Mac OS 9 Lives! (Classic Mac OS Forum)

Classic Mac OS Software (Discussions on Applications) => Application Development & Programming in the Classic Mac OS => Topic started by: powermax on August 24, 2017, 08:57:14 AM

Title: Decompiling Of PPC ASM
Post by: powermax on August 24, 2017, 08:57:14 AM
I'm starting to think it would be worth writing a decompiler.

That's probably off-topic but, nevertheless, I'd like to comment on that.

Building a decompiler is an enormously hard task. If you wonder why please consider reading https://www.hex-rays.com/products/ida/support/ppt/decompilers_and_beyond_white_paper.pdf (https://www.hex-rays.com/products/ida/support/ppt/decompilers_and_beyond_white_paper.pdf) by the author of the only working x86 decompiler today - Hex rays.

There are several other projects aiming for the same goal (RecStudio, Hopper Disasssembler), but they are mostly non-retargetable (do support only x86), inflexible, non-extensible and lack interactivity.

Bad thing, none of the existing decompilers can process PowerPC binaries.

I therefore wrote my own basic decompiler in Python that helps to keep manual work as minimal as possible. It is capable of performing data-flow and control-flow analysis, identifying common compiler idioms (function prologs/epilogs, switch statements, div instructions etc) and generating a basic C-like pseudocode consisting of reconstructed expressions inside of basic blocks.

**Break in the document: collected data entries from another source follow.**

theorem test_witness_dispatch : ∀ b ∈ [0, 1], let s := { sched id with ctx := inState .bind b base.ctx }
    s.mayDispatch 0 = true ∧ (s.slot 0).regs.arr.mode = 0 ∧ (s.slot 0).bind.start = b := by
  decide +kernel

theorem test_witness_preemption : let s := crowded (fun l => { l with prio := 5 }) id
    s.nextVictim = some (0, 50) ∧ (s.slot 0).launch.team = false ∧ (s.slot 0).bind.st = .run := by
  refine ⟨?_, ?_, ?_⟩ <;> decide +kernel

/-- A member of a team waits while another of its team waits for a page; slot 0 gives way to member 50 once its quantum has passed. -/
theorem test_witness_quantum :
    (let m := member fun l => { l with team := true }; let s := { crowded id id with members := [(50, m), (51, { m with waiting := some (0, 0) })] }
     s.ready.find? (·.1 == 50) = some (50, m) ∧ s.quantumVictim (50, m) = none) ∧
    (let s := { crowded id id with tick := 8500000 }
     s.ready.find? (·.1 == 50) = some (50, member id) ∧ s.quantumVictim (50, member id) = some 0 ∧ s.trained = true) := by
  exact ⟨⟨rfl, by decide +kernel⟩, rfl, by decide +kernel, by decide +kernel⟩

/-- A context that may be saved, one that has halted as the first or the last of its node, and one that faulted. -/
theorem test_witness_endings :
    (let s := baseC (inState .save 0); let c := s.slot 0
     s.saveReady 0 = true ∧ s.ropeRunning 0 = [] ∧ c.launch.team = false ∧ c.regs.hbarP = none ∧ c.regs.arr.held = none ∧
     c.regs.arr.mmaFlags = none ∧ c.regs.arr.part = 0 ∧
     (s.vf c.launch.vf).tdisp ≠ .error ∧ c.saveWhy ≠ .pageSwap) ∧
    (((baseC (inState .saved 0)).slot 0).bind.st = .saved ∧ ((baseC (inState .faulted 0)).slot 0).storing = false) ∧
    (let s := baseC (inState .halted 0); (s.slot 0).bind.st = .halted ∧ s.nodeOf (s.slot 0).launch.nid = none) ∧
    (∀ p ∈ [(BindSt.halted, 0), (.halted, 1), (.faulted, 0)], let n := { nodeB 0 true with ended := p.2 }
      let s := { baseC (fun c => { inState p.1 0 c with launch := { c.launch with nid := 5 }, faultRec := some (.brk, 3, 4) }) with nodes := [n] }
      (s.slot 0).bind.st = p.1 ∧ s.nodeOf (s.slot 0).launch.nid = some n ∧ n.done = .host 0x4000 ∧ n.succ = [] ∧
      (n.ended + 1 < n.ninst.toNat ↔ p.2 = 0) ∧ (p.1 = .faulted → (s.firstFault 5).isSome = true)) ∧
    (let m := { member id with waiting := some (0, 0x40) }; let s := { base with members := [(50, m)] }; let e := s.entry (BitVec.ofNat 20 0)
     tabFind 50 s.members = some m ∧ s.leafAddr (tableLevels e.pageBits e.length 6 1) e.ptroot (e.pageNo 0x40) = some tinyRoot) := by
  refine ⟨⟨?_, ?_, ?_, ?_, ?_, ?_, ?_, ?_, ?_⟩, ?_, ?_, fun p hp => ⟨?_, ?_, ?_, ?_, ?_, ?_⟩, ?_, ?_⟩
  all_goals first | decide +kernel | (revert p; decide +kernel)

/-! ### Witnesses: privileged registers, interfaces, faults, freeze, debug and resets -/

/-- base with its package, or VF 0, changed; buffer 0, of VF 0, uses key slot 5. -/
def pkgM (f : Package → Package) : State := { base with pkg := f base.pkg }
def vfM (x : VfState) : State :=
  { base with vfs := [(0, x)], mem := memWrite base.mem (dwordCells (tinyTable + 16) (BitVec.ofNat 64 (tinyRoot + 5))) }
def vfIn (t : Tdisp) : State := vfM { VfState.zero with tdisp := t }

theorem test_witness_invalidation_keys :
    ((pkgM fun p => { p with extBusy := true }).pkg.extBusy = true ∧ base.pkg.extBusy = false) ∧
    (∀ p ∈ [(0, 0), (1, 0), (0, 0x4000000000000000)], let s := { pkgM (fun p' => { p' with extBusy := true, ext0 := BitVec.ofNat 64 (p.2 + p.1 * 2 ^ 42) }) with reqs := [rq 1] }
      ((s.pkg.ext0.getLsbD 62 = true ∨ (rq 1).buf = s.pkg.ext0.extractLsb' 42 20) ↔ p.1 = 0) ∧ rq 1 ∈ s.reqs) ∧
    ((vfIn .configUnlocked).bufs.all (fun b => !(((vfIn .configUnlocked).entry b).key == 5) || !(vfIn .configUnlocked).locked ((vfIn .configUnlocked).entry b).vf) = true ∧
      (vfIn .run).bufs.all (fun b => !(((vfIn .run).entry b).key == 127)) = true) ∧
    (base.usesDieScratch 7 = false ∧ (base.die 7).waysplit.toNat = 0) := by
  refine ⟨⟨?_, ?_⟩, fun p hp => ⟨?_, ?_⟩, ⟨?_, ?_⟩, ?_, ?_⟩
  all_goals first | decide +kernel | (revert p; decide +kernel)

/-- No access is under way in base, so VF 0 can be reset or stopped at once; a VF whose stop waits holds changes back. -/
theorem test_witness_vf_reset :
    (base.reqs = [] ∧ base.accessing (fun _ => true) = false ∧ (∀ st, (base.stack st).queue = []) ∧ (base.vf 0).later = [] ∧
      (base.vf 0).reset ≠ some true) ∧
    (∀ v, ((vfIn .run).vf v).reset ≠ some true) ∧ ((vfM { VfState.zero with tdisp := .error }).vf 0).tdisp = .error := by
  refine ⟨⟨rfl, by decide +kernel, fun k => ?_, rfl, by decide +kernel⟩, fun v => ?_, by decide +kernel⟩
  · by_cases h : k < 12
    · revert k; decide +kernel
    · have e : base.memStacks[k]? = none := Vector.getElem?_eq_none (by omega)
      rw [State.stack, e]; rfl
  show (tabGet VfState.zero (vfIn .run).vfs v).reset ≠ some true
  simp [vfIn, vfM, tabGet, tabFind]
  split <;> simp [VfState.zero]

theorem test_witness_partitions :
    ((vfIn .configUnlocked).locked 0 = false ∧ (vfIn .error).locked 0 = false ∧ (vfIn .configLocked).locked 0 = true ∧ (vfIn .run).locked 0 = true) ∧
    (let s := vfIn .run; s.vfPartition 0 = 0 ∧ (∀ j, j < 64 → s.locked j = true → s.vfPartition j ≠ 11)) ∧
    (let s := { base with ctx := Ctx.free }; s.modeChg = none ∧ s.reqs = [] ∧ s.slots.all (fun x => !x.2.bound) = true) ∧
    (base.modeChg = none ∧ slotDie 0 = 0 ∧ slotCluster 0 < dieCores 0 / 16 ∧ base.clusterPart 0 0 = 0 ∧ (base.slot 0).bind.st = .run ∧
      (base.slot 0).launch.team = false) := by
  refine ⟨?_, ⟨?_, ?_⟩, ?_, ?_⟩ <;> decide +kernel

theorem test_witness_interfaces :
    ((vfIn .configUnlocked).vf 0).tdisp = .configUnlocked ∧ (vfIn .configUnlocked).pkg.partharn.getLsbD ((vfIn .configUnlocked).vfPartition 0) = false ∧
    ((vfIn .configLocked).vf 0).tdisp = .configLocked ∧ ((vfM { VfState.zero with tdisp := .run, session := true }).vf 0).session = true ∧
    (let s := pkgM fun p => { p with partharn := 1 }; s.pkg.partharn.getLsbD (s.vfPartition 0) = true) ∧
    base.spdmUp = true ∧ ({ base with spdmUp := false }).spdmUp = false ∧ ((vfM { VfState.zero with reset := some true }).vf 0).reset = some true := by
  decide +kernel

theorem test_witness_freeze_debug :
    (∀ t ∈ [4, 5], let s := { pkgM (fun p => { p with freezeArm := true, freezeFrom := 5 }) with tick := t }
      (s.pkg.freezeArm = true ∧ s.pkg.freezeFrom ≤ s.tick ∧ s.pkg.frozen = false) ↔ t = 5) ∧
    ((pkgM fun p => { p with frozen := true }).pkg.frozen = true ∧ Move.issue 0 ≠ .event .coldReset ∧ Move.issue 0 ≠ .event .warmReset) ∧
    ((base.slot 0).bound = true ∧ ((baseC fun c => { c with halt := true }).slot 0).halt = true ∧
      ((baseC fun c => { c with halt := true }).slot 0).wait = .none_) := by
  refine ⟨by decide +kernel, ⟨by decide +kernel, by simp, by simp⟩, by decide +kernel⟩

/-- The dword before the entry of buffer 0, its own first dword, and the last one. -/
theorem test_witness_table_changes :
    (∀ pa ∈ [tinyTable - 8, tinyTable + 128], let s := vfIn .run
      s.bufs.all (fun b => !rangesMeet (s.btBase + 64 * b.toNat) 64 pa 8) = true) ∧
    (∀ pa ∈ [tinyTable, tinyTable + 56], ∀ x ∈ [Tdisp.run, .error], let s := vfIn x
      0 ∈ s.bufs ∧ (s.entry 0).v = true ∧ rangesMeet (s.btBase + 64 * 0) 64 pa 8 = true ∧ (s.entry 0).vf = 0 ∧ (s.vf 0).tdisp = x ∧
      s.bufs.all (fun b => b == 0 || !rangesMeet (s.btBase + 64 * b.toNat) 64 pa 8)) := by
  refine ⟨by decide +kernel, fun pa h x hx => ⟨?_, ?_, ?_, ?_, ?_, ?_⟩⟩ <;> (revert x pa; decide +kernel)

/-! ### Witnesses: race records, invalidations, the device tree -/

/-- base with CHK set in buffer 0, whose page slot 2's member 5 has written in its region 3. -/
def checked : State :=
  let c := { Ctx.tiny with launch := { Ctx.tiny.launch with uid := 5 }, regs := { Ctx.tiny.regs with csr := { Csrs.zero with regionno := 3 } } }
  { base with mem := memWrite base.mem (dwordCells tinyTable 0x880F000000010000), others := [(2, c)],
              races := [(0x10040 / 32, ⟨some ⟨2, 5, 0, 3, false⟩, none, none, false⟩)] }

/-- A stamp of member 5 of slot 2, and one of slot 0's member. -/
def st5 (region : BitVec 16) (marked : Bool) : Stamp := ⟨2, 5, 0, region, marked⟩
def st0 (marked : Bool) : Stamp := ⟨0, 0, 0, 0, marked⟩

theorem test_witness_races :
    checked.live (st5 3 false) = true ∧ checked.live (st5 2 false) = false ∧
    (∀ m ∈ [true, false], ∀ w ∈ [true, false], let x : RaceAcc := ⟨st0 m, !w, w⟩; let t := st5 3 (!m)
      ¬ (t.slot = x.stamp.slot ∧ t.uid = x.stamp.uid) ∧ checked.live t = true ∧ ¬ (t.marked = true ∧ x.stamp.marked = true)) ∧
    (let r : RaceRec := ⟨none, none, some (st5 2 false), true⟩
     ∀ t, r.r0 = some t ∨ r.r1 = some t → checked.live t = false ∧ ¬ (t.slot = (st0 false).slot ∧ t.uid = (st0 false).uid)) ∧
    0x10040 % 32 + 8 ≤ 32 ∧ 0x10058 % 32 + 8 ≤ 32 := by
  refine ⟨by decide +kernel, by decide +kernel, by decide +kernel, ?_, by decide, by decide⟩
  intro r t h
  rcases h with h | h
  · cases h
  · cases h; decide +kernel

/-- A store by slot 0 meets the writer stamp of slot 2. -/
theorem test_witness_race_store :
    let b : FmtM := { m0 with d := 3, c := 2 }
    Starts (issueM 0x47 h0 b [b.d]) checked checked.ctx ∧
    (∃ w en, checked.access checked.ctx b.c b.off.toInt 8 rWrite 1 .write = .ok (w, en, countFrom 0x10040 8) ∧ en.ty ≠ .diagnostic ∧
      en.chk = true) ∧
    homeDie 0x10040 = slotDie checked.cur ∧ (∀ r ∈ checked.reqs, r.id ≠ checked.nextReq) ∧
    checked.raceTest 0x10040 8 ⟨⟨checked.cur, checked.ctx.launch.uid, checked.ctx.regs.saves, checked.ctx.regs.csr.regionno, false⟩, false, true⟩ =
      some (.raceWW, 2) := by
  refine ⟨starts_of (by decide +kernel), ?_, by decide +kernel, by decide +kernel, by decide +kernel⟩
  have h : (match checked.access checked.ctx 2 0x40 8 rWrite 1 .write with
    | .ok (_, en, l) => decide (l = countFrom 0x10040 8) && decide (en.ty ≠ .diagnostic) && en.chk
    | .error _ => false) = true := by decide +kernel
  split at h
  · rename_i w en l e
    simp only [Bool.and_eq_true, decide_eq_true_eq] at h
    exact ⟨w, en, h.1.1 ▸ e, h.1.2, h.2⟩
  · exact absurd h (by decide)

/-- An entry that a memory port holds is met as it was until its invalidation is complete, and then as it stands (R249). -/
theorem test_entry_after_invalidation :
    let s : State := { base with
      pkg := { base.pkg with extBusy := true }, dies := base.dies.setIfInBounds 0 { Die.reset with entries := [⟨0, ⟨0, 0, 0, 0, true⟩, 0, 0⟩] } }
    (s.entryFor (.member 0) 0).v = false ∧ s.extWaits = false ∧ (s.extDone.entryFor (.member 0) 0).v = true := by decide +kernel

/-- Table 16-5: 8 dies, 7 scopes, 8 pitch nodes, 12 stacks, the engines and the peers; M-dies have 12 clusters and B-dies 4; SCOPETAB3 on die 0
takes in dies 0, 1, 3 and 4 (Table 8-1). -/
theorem test_device_tree :
    State.reset.deviceTree.length = 37 ∧ (State.reset.deviceTree.take 8).map (fun n => n.children.length) = [12, 12, 12, 12, 4, 4, 4, 4] ∧
    ((State.reset.deviceTree[11]?).map (·.props)) = some [("dvorik,scopetab", .cells [0x1B, 0x0FFFFFFF])] := by decide +kernel

/-- Table 15-9: v25, v26 and scratch granule 1 are dirty, of 96 KiB and 8 KiB in shape 3; and the first save writes the whole frame. -/
theorem test_second_save :
    let d : Dirty := { Dirty.zero with vregs := setBits (setBits 0 25 1 1) 26 1 1, granules := setBits 0 1 1 1 }
    let c : Ctx := { Ctx.free with launch := { Launch.zero with vregKiB := 96, scrKiB := 8 }, regs := { Regs.zero with shape := 3, dirty := d, image := true } }
    c.frameWrites = [(0, 0x8400), (0xE800, 0x400), (0x1AD00, 0x100), (0xEC00, 0x400), (0x1AE00, 0x100), (0x20500, 0x100)] ∧
    ((c.frameWrites.map (·.2)).foldl (· + ·) 0) = 36608 ∧
    ({ c with regs := { c.regs with image := false } }).frameWrites = [(0, 140288)] := by decide +kernel

/-- Table 9-5: the header of an invalidation from die 0 to die 2 has OPC 0x04, CLS 0, CH 6 and PART 3; it is taken, and one with OPC 0x07 or CLS 2
is not (R191). -/
theorem test_packet_header :
    let h := (Pkt.inval (ctlReq 4 0 2 0x180 0 3 none)).header 1
    headerTaken h = true ∧ (h.extractLsb' 252 4, h.extractLsb' 250 2, h.extractLsb' 249 1, h.extractLsb' 240 8) = (3, 0, 1, 4) ∧
    (h.extractLsb' 237 3, h.extractLsb' 223 3, h.extractLsb' 220 3, h.extractLsb' 80 40) = (6, 0, 2, 0x180) ∧
    headerTaken (setBits h 240 8 7) = false ∧ headerTaken (setBits h 250 2 2) = false := by decide +kernel

/-- FIPS 197, C.3: AES-256 of its example block, both ways (R250). -/
theorem test_aes256 :
    aesEnc (roundKeys (List.range 32)) ((List.range 16).map (17 * ·)) =
      [0x8E, 0xA2, 0xB7, 0xCA, 0x51, 0x67, 0x45, 0xBF, 0xEA, 0xFC, 0x49, 0x90, 0x4B, 0x49, 0x60, 0x89] ∧
    aesDec (roundKeys (List.range 32)) [0x8E, 0xA2, 0xB7, 0xCA, 0x51, 0x67, 0x45, 0xBF, 0xEA, 0xFC, 0x49, 0x90, 0x4B, 0x49, 0x60, 0x89] =
      (List.range 16).map (17 * ·) := by decide +kernel

/-- IEEE 1619, vector 10: the first two blocks of its data unit 0xFF under XTS-AES-256 (R250). -/
theorem test_xts256 :
    xtsEnc (BitVec.ofNat 512 (leNum ((leBytes 32 0x2718281828459045235360287471352662497757247093699959574966967627).reverse ++
      (leBytes 32 0x3141592653589793238462643383279502884197169399375105820974944592).reverse))) 0 0xFF (List.range 32) =
    (leBytes 32 0x1C3B3A102F770386E4836C99E370CF9BEA00803F5E482357A4AE12D414A3E63B).reverse := by decide +kernel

It helps to collapse three PPC instructions into one statement on average - so it's much more than just a disassembler. It's a great time saver! You still have to use your brain and hands though. Anyway, it's a good start.

Moreover, it's possible to attach Python hooks to the processing, so several heuristics could be implemented really easily. For example, Trampoline calls OF with variable number of arguments. Fully automatic detection of such a stuff in the decompiler is almost impossible but, fortunately, you could write a function that will be called back for each "call" instruction and determine the number of inputs (2nd parameter) and outputs (3rd parameter) dynamically based on the service (1st parameter).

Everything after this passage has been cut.